Moreover, mixed-language FT has the practical advantage that it can be applied over the entire training corpus without increasing the overall data size, whereas code-switching often leads to data expansion proportional to the number of target languages due to the need for parallel sentence pairs.

As the reviewer suggests, we will add the new results to the main body of the paper in our revision.

Reference:

[1] Is Knowledge in Multilingual Language Models Cross-Lingually Consistent?
[2] Code-Switching Curriculum Learning for Multilingual Transfer in LLMs, ACL findings 2025
[3] Code-Switching Red-Teaming: LLM Evaluation for Safety and Multilingual Understanding, ACL 2025

评论- Thanks for your feedback

2025-06-05

Thanks for your clarification. I have no further questions.

2025-06-05

Dear Reviewer jfyw,

Thank you for your valuable comments and for acknowledging our response!

评论- Global Comment

2025-06-03

We sincerely thank all reviewers for their constructive feedback and suggestions, which are very helpful to us.
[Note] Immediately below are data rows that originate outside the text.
-- ==== Sys2Proof/Machine/Flags.lean ====
section
/-! DEFINITION. EFLAGS (10_state.md R11): its fields, and every rule that computes a new value of it
(R74, R68, R144, R145). -/

namespace Sys2Proof.Machine

/-! ### Positions (R11) -/

abbrev tfBit : Nat := 8
abbrev ifBit : Nat := 9
abbrev ofBit : Nat := 11
abbrev ntBit : Nat := 14
abbrev rfBit : Nat := 16
abbrev vmBit : Nat := 17

/-- One flag of an EFLAGS value. -/
def flag (f : Word) (i : Nat) : Bool := f.getLsbD i

/-- An EFLAGS value with one flag set to a value. -/
def setFlag (f : Word) (i : Nat) (b : Bool) : Word :=
  if b then f ||| BitVec.twoPow 32 i else f &&& ~~~BitVec.twoPow 32 i

/-- The IOPL field, bits 13:12. -/
def ioplOf (f : Word) : BitVec 2 := f.extractLsb' 12 2

/-- An EFLAGS value with another IOPL field. -/
def setIopl (f : Word) (v : BitVec 2) : Word :=
  (f &&& ~~~0x00003000#32) ||| (v.setWidth 32 <<< 12)

/-- The flags R11 lists; the other bits are fixed. -/
def definedFlags : Word := 0x003F7FD5

/-- "reserved bits keep their fixed values" (R68, R74): bit 1 reads as 1, bits 3, 5, 15 and 22 to 31
as 0 (R11). -/
def fixReserved (f : Word) : Word := (f &&& definedFlags) ||| 0x00000002

/-- The image a 16-bit load makes: EFLAGS[15:0] from the stack, the upper half unchanged (R68, R73). -/
def lowHalfImage (cur : Word) (img : Half) : Word :=
  (cur.extractLsb' 16 16 ++ img : BitVec (16 + 16))

/-- IOPL changes only at CPL 0, IF only when CPL <= IOPL (R68, R74), both of the values in force
before the load. -/
def holdPrivileged (cur img : Word) (cpl : BitVec 2) : Word :=
  let withIopl := if cpl = 0 then img else setIopl img (ioplOf cur)
  if cpl ≤ ioplOf cur then withIopl else setFlag withIopl ifBit (flag cur ifBit)

/-- MergeFlags (R74): what IRET makes of the image. -/
def mergeFlags (cur img : Word) (cpl : BitVec 2) : Word :=
  let held := holdPrivileged cur img cpl
  fixReserved (if cpl = 0 then held else setFlag held vmBit (flag cur vmBit))

/-- What POPFD makes of its image (R68). -/
def popfdFlags (cur img : Word) (cpl : BitVec 2) : Word :=
  fixReserved (setFlag (setFlag (holdPrivileged cur img cpl) vmBit (flag cur vmBit)) rfBit false)

/-- What POPF makes of its 16-bit image: the upper half stays (R68). -/
def popfFlags (cur : Word) (img : Half) (cpl : BitVec 2) : Word :=
  fixReserved (holdPrivileged cur (lowHalfImage cur img) cpl)

/-- The flags a handler starts with: TF, VM, RF and NT cleared (R144), IF too through an interrupt
gate (R145). -/
def handlerFlags (f : Word) (clearIf : Bool) : Word :=
  let g := setFlag (setFlag (setFlag (setFlag f tfBit false) vmBit false) rfBit false) ntBit false
  if clearIf then setFlag g ifBit false else g

/-! ### Of a state -/

def State.flagIF (s : State) : Bool := flag s.eflags ifBit
def State.flagTF (s : State) : Bool := flag s.eflags tfBit
def State.flagOF (s : State) : Bool := flag s.eflags ofBit
def State.flagNT (s : State) : Bool := flag s.eflags ntBit
def State.flagRF (s : State) : Bool := flag s.eflags rfBit
def State.flagVM (s : State) : Bool := flag s.eflags vmBit
def State.iopl (s : State) : BitVec 2 := ioplOf s.eflags

/-- CPL is the RPL field of CS (10_state.md R17, D18). -/
def State.cpl (s : State) : BitVec 2 := s.sregs.cs.sel.extractLsb' 0 2

end Sys2Proof.Machine
end

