-- ==== Sys2Proof/Machine/Operands.lean ====
section
/-! DEFINITION. Operands: general and segment registers (10_state.md R22, R23), effective addresses
(30_encoding.md R52), memory operands through a segment, and the stack (00_scope.md R7). -/

namespace Sys2Proof.Machine

/-! ### Registers -/

/-- `x[i]` (R7). -/
def State.getReg (s : State) : Reg → Word
  | .eax => s.regs.eax
  | .ecx => s.regs.ecx
  | .edx => s.regs.edx
  | .ebx => s.regs.ebx
  | .esp => s.regs.esp
  | .ebp => s.regs.ebp
  | .esi => s.regs.esi
  | .edi => s.regs.edi

/-- The general registers with `x[i] <- v` done (R7). -/
def Gprs.set (g : Gprs) (r : Reg) (v : Word) : Gprs :=
  match r with
  | .eax => { g with eax := v }
  | .ecx => { g with ecx := v }
  | .edx => { g with edx := v }
  | .ebx => { g with ebx := v }
  | .esp => { g with esp := v }
  | .ebp => { g with ebp := v }
  | .esi => { g with esi := v }
  | .edi => { g with edi := v }

/-- `x[i] <- v` (R7); no register is hardwired (R22). -/
def State.setReg (s : State) (r : Reg) (v : Word) : State := { s with regs := s.regs.set r v }

/-- A segment register. -/
def State.getSreg (s : State) : SReg → SegRegister
  | .es => s.sregs.es
  | .cs => s.sregs.cs
  | .ss => s.sregs.ss
  | .ds => s.sregs.ds
  | .fs => s.sregs.fs
  | .gs => s.sregs.gs

def State.setSS (s : State) (r : SegRegister) : State := { s with sregs := { s.sregs with ss := r } }

def State.setCS (s : State) (r : SegRegister) : State := { s with sregs := { s.sregs with cs := r } }

def State.setEflags (s : State) (f : Word) : State := { s with eflags := f }

def State.setTr (s : State) (r : SegRegister) : State := { s with tr := r }

def State.setLdtr (s : State) (r : SegRegister) : State := { s with ldtr := r }

def State.setIdtr (s : State) (limit : Half) (base : Word) : State := { s with idtr := ⟨base, limit⟩ }

/-! ### Effective addresses (R52) -/

def Disp.value : Disp → Word
  | .d0 => 0
  | .d8 b => b.signExtend 32
  | .d32 w => w

/-- The scaled index: 0 when `index` = 4 (R52). -/
def State.scaledIndex (s : State) (scale : BitVec 2) (index : Reg) : Word :=
  if index = .esp then 0 else s.getReg index <<< scale.toNat

/-- EA of a memory operand, modulo 2^32 (R52). -/
def State.effectiveAddress (s : State) : MemOperand → Word
  | .base r d => s.getReg r + Disp.value d
  | .abs w => w
  | .sib sc i b d => s.getReg b + s.scaledIndex sc i + Disp.value d
  | .sibAbs sc i w => s.scaledIndex sc i + w

/-- SS when the base register is ESP or EBP, DS otherwise (R52). -/
def baseSegment (r : Reg) : SReg := if r = .esp ∨ r = .ebp then .ss else .ds

/-- The default segment of a memory operand (R52). -/
def defaultSegment : MemOperand → SReg
  | .base r _ => baseSegment r
  | .abs _ => .ds
  | .sib _ _ b _ => baseSegment b
  | .sibAbs _ _ _ => .ds

/-- The last segment-override prefix, if there is one (R51; "last" is log 20). -/
def overrideSegment : List Prefix → Option SReg
  | [] => none
  | .seg x :: p =>
    match overrideSegment p with
    | some y => some y
    | none => some x
  | _ :: p => overrideSegment p

/-- The segment of a memory operand: an override replaces the default (R52). -/
def operandSegment (p : List Prefix) (m : MemOperand) : SReg :=
  match overrideSegment p with
  | some x => x
  | none => defaultSegment m

/-! ### Memory operands -/

/-- The exception of an access a segment does not permit: #SS(0) through SS, else #GP(0) (log 6). -/
def accessExn (x : SReg) : Exn := if x = .ss then ssExn 0 else gpExn 0

/-- `SegBase(seg) + offset` (R31), where the segment permits the access. -/
def segLinear (s : State) (x : SReg) (off : Word) (n : Nat) (write : Bool) : Except Stop Word := do
  require ((s.getSreg x).desc.permits off n write) (accessExn x)
  pure ((s.getSreg x).desc.base + off)

def loadSeg16 (s : State) (x : SReg) (off : Word) : Except Stop Half := do
  let a ← segLinear s x off 2 false
  pure (s.read16 a)

def loadSeg32 (s : State) (x : SReg) (off : Word) : Except Stop Word := do
  let a ← segLinear s x off 4 false
  pure (s.read32 a)

def storeSeg16 (s : State) (x : SReg) (off : Word) (v : Half) : Except Stop State := do
  let a ← segLinear s x off 2 true
  pure (s.write16 a v)

def storeSeg32 (s : State) (x : SReg) (off : Word) (v : Word) : Except Stop State := do
  let a ← segLinear s x off 4 true
  pure (s.write32 a v)

/-- The 16-bit source of MOV SS: `(mod = 3) ? x[rm][15:0] : MemRead(SegBase(seg) + EA, 2)` (R82). -/
def loadRM16 (s : State) (p : List Prefix) : RM16 → Except Stop Half
  | .reg r => .ok ((s.getReg r).extractLsb' 0 16)
  | .mem m => loadSeg16 s (operandSegment p m) (s.effectiveAddress m)

/-! ### The stack (R7, R16; ESP modulo 2^32, log 33) -/

/-- An access at an offset of the stack segment. -/
def stackLinear (fault : Exn) (s : State) (off : Word) (n : Nat) (write : Bool) : Except Stop Word := do
  require (s.sregs.ss.desc.permits off n write) fault
  pure (s.sregs.ss.desc.base + off)

/-- Push32(v) (R7). -/
def push32 (fault : Exn) (s : State) (v : Word) : Except Stop State := do
  let a ← stackLinear fault s (s.regs.esp - 4) 4 true
  pure ((s.write32 a v).setReg .esp (s.regs.esp - 4))

/-- Push16(v) (R7). -/
def push16 (fault : Exn) (s : State) (v : Half) : Except Stop State := do
  let a ← stackLinear fault s (s.regs.esp - 2) 2 true
  pure ((s.write16 a v).setReg .esp (s.regs.esp - 2))

/-- A stack item read at an offset, without moving ESP: a doubleword, or a word zero-extended. -/
def stackItem (wide : Bool) (s : State) (off : Word) : Except Stop Word := do
  let a ← stackLinear (ssExn 0) s off (if wide then 4 else 2) false
  pure (if wide then s.read32 a else (s.read16 a).setWidth 32)

/-- The size of a stack item (R39). -/
def itemSize (wide : Bool) : Word := if wide then 4 else 2

/-- A frame item of the gate's size: the low half goes onto a 16-bit frame (R143, R146). -/
def pushItem (wide : Bool) (fault : Exn) (s : State) (v : Word) : Except Stop State :=
  if wide then push32 fault s v else push16 fault s (v.extractLsb' 0 16)

/-- A selector in a frame: the upper half of a doubleword slot is a free value (R143, D5, log 9). -/
def pushSelector (wide : Bool) (fault : Exn) (s : State) (sel : Half) : Except Stop State :=
  if wide then
    push32 fault { s with freeCount := s.freeCount + 1 }
      (Config.freeSlotHalf s.freeCount ++ sel : BitVec (16 + 16))
  else push16 fault s sel

end Sys2Proof.Machine
end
We are encouraged that the reviewers found our work:
(1) study an important and practical problem (🔴 jfyw, 🟣 riAs)
(2) provide useful insights and promising evaluation/mitigation methods for cross-lingual ability of LLMs (🔴 jfyw, 🔵 ar6x, 🟣 riAs, 🟢 JPW1)
(3) the results are solid and promising (🔵 ar6x, 🟣 riAs, 🟢 JPW1)
(4) the presentation/writing is clear (🔴 jfyw, 🔵 ar6x, 🟢 JPW1)

Following the reviewers’ suggestions, we added more experiments/discussions, and we addressed the questions in the response to each reviewer.
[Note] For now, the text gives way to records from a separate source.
/-- INT 2 calls the handler of vector 2 and leaves the NMI block as it was; the gate's DPL is checked
as for any INT n (R61). Where the TSS holds an inner stack is 93 G8's and log 5's. -/
def Obligations.Int2IsNoNmi : Prop :=
  ∀ (s : State) (p : List Prefix), s.Runs →
    (∀ t, exec (.intN p 2) s = .next t → t.nmiBlocked = s.nmiBlocked) ∧
    (∀ g d, SameLevelReady s 2 .softIntN g d none →
      ∃ t, exec (.intN p 2) s = .next t ∧ t.eip = g.offset ∧ t.nmiBlocked = s.nmiBlocked) ∧
    (∀ g d ds, InnerLevelReady s 2 .softIntN g d ds none →
      ∃ t, exec (.intN p 2) s = .next t ∧ t.eip = g.offset ∧ t.nmiBlocked = s.nmiBlocked) ∧
    (∀ g, 8 * 2 + 7 ≤ s.idtr.limit.toNat →
      decodeGate (s.read64 (s.idtr.base + 16)) = some g → g.dpl < s.cpl →
      exec (.intN p 2) s = takeException s ⟨13, 18⟩ s.eip)

/-- INTO with OF = 0 does nothing but advance EIP (R63). -/
def Obligations.IntoWithoutOverflow : Prop :=
  ∀ (s : State) (p : List Prefix), s.Runs → s.flagOF = false →
    ∃ t, exec (.into p) s = .next t ∧ OnlyCompleted s t (.into p)

/-- BOUND: an index within the signed bounds, either bound included, completes with no effect; any
other raises #BR (vector 5), a fault, without an error code where vector 5 is none of
ERRCODE_VECTORS. The 32-bit form has its bounds at EA and
EA + 4, the 16-bit form at EA and EA + 2 (R64). -/
def Obligations.BoundChecksIndex : Prop :=
  (∀ (s : State) (p : List Prefix) (r : Reg) (m : MemOperand), s.Runs →
      OperandPermitted s p m 0 4 false → OperandPermitted s p m 4 4 false →
      (let lo := (s.read32 (operandLinear s p m)).toInt
       let hi := (s.read32 (operandLinear s p m + 4)).toInt
       let x := (s.getReg r).toInt
       (lo ≤ x ∧ x ≤ hi →
         ∃ t, exec (.bound32 p r m) s = .next t ∧ OnlyCompleted s t (.bound32 p r m)) ∧
       (x < lo ∨ hi < x → exec (.bound32 p r m) s = takeException s ⟨5, 0⟩ s.eip)) ∧
      (5 ∉ s.params.errcodeVectors → Exn.pushed ⟨5, 0⟩ s.params = none)) ∧
  (∀ (s : State) (p : List Prefix) (r : Reg) (m : MemOperand), s.Runs →
      OperandPermitted s p m 0 2 false → OperandPermitted s p m 2 2 false →
      (let lo := (s.read16 (operandLinear s p m)).toInt
       let hi := (s.read16 (operandLinear s p m + 2)).toInt
       let x := ((s.getReg r).extractLsb' 0 16).toInt
       (lo ≤ x ∧ x ≤ hi →
         ∃ t, exec (.bound16 p r m) s = .next t ∧ OnlyCompleted s t (.bound16 p r m)) ∧
       (x < lo ∨ hi < x → exec (.bound16 p r m) s = takeException s ⟨5, 0⟩ s.eip)) ∧
      (5 ∉ s.params.errcodeVectors → Exn.pushed ⟨5, 0⟩ s.params = none))

/-! ### The interrupt flag -/

/-- STI sets IF when CPL <= IOPL and raises #GP(0) at the instruction otherwise; nothing but IF, EIP
and the windows changes (R65). With IF already 1 no window opens. -/
def Obligations.StiSetsIf : Prop :=
  ∀ (s : State) (p : List Prefix), s.Runs →
    (s.cpl ≤ s.iopl →
      ∃ t, exec (.sti p) s = .next t ∧ Completed s t (.sti p) ∧
        (∀ j, j < 32 → t.eflags.getLsbD j = if j = 9 then true else s.eflags.getLsbD j) ∧
        SameRegs s t ∧ t.sregs = s.sregs ∧ t.idtr = s.idtr ∧ SameMemory s t ∧
        t.eventInhibit = false ∧ (s.flagIF = true → t.stiWindow = false)) ∧
    (s.iopl < s.cpl → exec (.sti p) s = takeException s ⟨13, 0⟩ s.eip)
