/-- One more push. -/
theorem Stacked.push {s t u : State} {w : Bool} {vs : List Word} {v : Word} (h : Stacked s t w vs)
    (hlen : vs.length ≤ 8)
    (hu : ∃ n, u = (writeSlot { t with freeCount := n } w
      (t.sregs.ss.desc.base + (t.regs.esp - BitVec.ofNat 32 (slotSize w))) v).setReg .esp
        (t.regs.esp - BitVec.ofNat 32 (slotSize w))) :
    Stacked s u w (v :: vs) := by
  obtain ⟨n, rfl⟩ := hu
  have hss := h.ss
  have hesp := h.esp
  have hw : slotSize w = 4 ∨ slotSize w = 2 := by cases w <;> simp [slotSize]
  have hsum : t.regs.esp - BitVec.ofNat 32 (slotSize w) =
      s.regs.esp - BitVec.ofNat 32 (slotSize w * (v :: vs).length) := by
    rw [hesp, List.length_cons]
    rcases hw with e | e <;> rw [e] <;> bv_omega
  have hread : ∀ b, readSlot ((writeSlot { t with freeCount := n } w
      (t.sregs.ss.desc.base + (t.regs.esp - BitVec.ofNat 32 (slotSize w))) v).setReg .esp
        (t.regs.esp - BitVec.ofNat 32 (slotSize w))) w b =
      readSlot (writeSlot { t with freeCount := n } w
      (t.sregs.ss.desc.base + (t.regs.esp - BitVec.ofNat 32 (slotSize w))) v) w b := fun _ => rfl
  refine ⟨?_, ?_, ?_⟩
  · obtain ⟨m, k, rfl⟩ := h.state
    rw [hsum]
    cases w
    · exact ⟨_, n, rfl⟩
    · exact ⟨_, n, rfl⟩
  · intro i x hi
    rw [hread]
    show readSlot _ w (slotAt (s.sregs.ss.desc.base + (t.regs.esp - BitVec.ofNat 32 (slotSize w))) w i) = _
    rw [hss]
    cases i with
    | zero =>
      obtain rfl : v = x := by simpa using hi
      simp only [slotAt, Nat.mul_zero]
      rw [show s.sregs.ss.desc.base + (t.regs.esp - BitVec.ofNat 32 (slotSize w)) + BitVec.ofNat 32 0 =
        s.sregs.ss.desc.base + (t.regs.esp - BitVec.ofNat 32 (slotSize w)) by bv_omega]
      exact readSlot_writeSlot _ _ _ _
    | succ i =>
      have hi' : vs[i]? = some x := by simpa using hi
      have hlt : i < vs.length := by
        have := List.getElem?_eq_some_iff.1 hi'; exact this.1
      have key : slotAt (s.sregs.ss.desc.base + (t.regs.esp - BitVec.ofNat 32 (slotSize w))) w (i + 1) =
          slotAt (s.sregs.ss.desc.base + t.regs.esp) w i := by
        simp only [slotAt]
        rcases hw with e | e <;> rw [e] <;> bv_omega
      rw [key, readSlot_writeSlot_outside, ← h.items i x hi']
      · rfl
      · simp only [slotAt]
        rcases hw with e | e <;> rw [e] <;> bv_omega
      · simp only [slotAt]
        rcases hw with e | e <;> rw [e] <;> bv_omega
  · intro x hx
    have hx' : slotSize w * (v :: vs).length ≤
        (x - (s.sregs.ss.desc.base + (t.regs.esp - BitVec.ofNat 32 (slotSize w)))).toNat := hx
    rw [List.length_cons] at hx'
    show (writeSlot { t with freeCount := n } w
      (t.sregs.ss.desc.base + (t.regs.esp - BitVec.ofNat 32 (slotSize w))) v).byteAt x = _
    rw [hss, byteAt_writeSlot_outside]
    · exact h.memory x (by rcases hw with e | e <;> rw [e] at hx' ⊢ <;> bv_omega)
    · rcases hw with e | e <;> rw [e] at hx' ⊢ <;> omega

theorem pushItem_slot {w : Bool} {e : Exn} {s : State} {v : Word}
    (h : s.sregs.ss.desc.permits (s.regs.esp - BitVec.ofNat 32 (slotSize w)) (slotSize w) true = true) :
    pushItem w e s v = .ok ((writeSlot s w
      (s.sregs.ss.desc.base + (s.regs.esp - BitVec.ofNat 32 (slotSize w))) v).setReg .esp
        (s.regs.esp - BitVec.ofNat 32 (slotSize w))) := by
  cases w
  · exact (push16_ok _ _ _ _).2 ⟨h, rfl⟩
  · exact (push32_ok _ _ _ _).2 ⟨h, rfl⟩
Summary for new experimental results:

Comparison to code-switch finetuning: We evaluate code-switch finetuning following the state-of-the-art methods, and find that mixed-language finetuning is more effective (🔴 jfyw, 🟣 riAs)
Identifying cross-lingual knowledge barriers for more languages: We finetune LLMs on TOFU dataset in various low-resource/non-Latin languages separately and find that LLMs struggle to transfer the parametric TOFU knowledge acquired in one language to answer questions in other languages. (🔴 jfyw, 🔵 ar6x, 🟣 riAs)
New evaluation metric for English-centric domain-specific fine-tuning: We report the proportion of questions where the original model answers incorrectly but the English FTed model answers correctly. The large gap in improvement between English and non-English settings highlights the presence of a cross-lingual barrier even after fine-tuning. (🟢 JPW1)

Please also let us know if there are other questions, and we look forward to the discussion with the reviewers to further improve our paper. Thank you!

最终决定Accept

2025-07-08

This paper assesses how well multilingual large language models (LLMs) perform cross-lingual tasks. The main contribution of the paper is in identifying a significant "cross-lingual knowledge barrier" that hinders these models from effectively transferring knowledge across languages. To fix this problem, the paper presents mixed language fine-tuning. The experiments mix language at fixed-length k-word/sentence/document units for MMLU, Harry Potter Quiz, and Tofu and show that the proposed solution mitigates the problem.

Reviewers generally feel positively about this paper, and so do I. The paper addresses a relevant problem and proposes an effective, simple solution to this problem, as well as a way to evaluate cross-lingual performance. Experiments are convincing. The main weaknesses are the relatively low novelty of the proposed solution and the focus on high-resource European languages.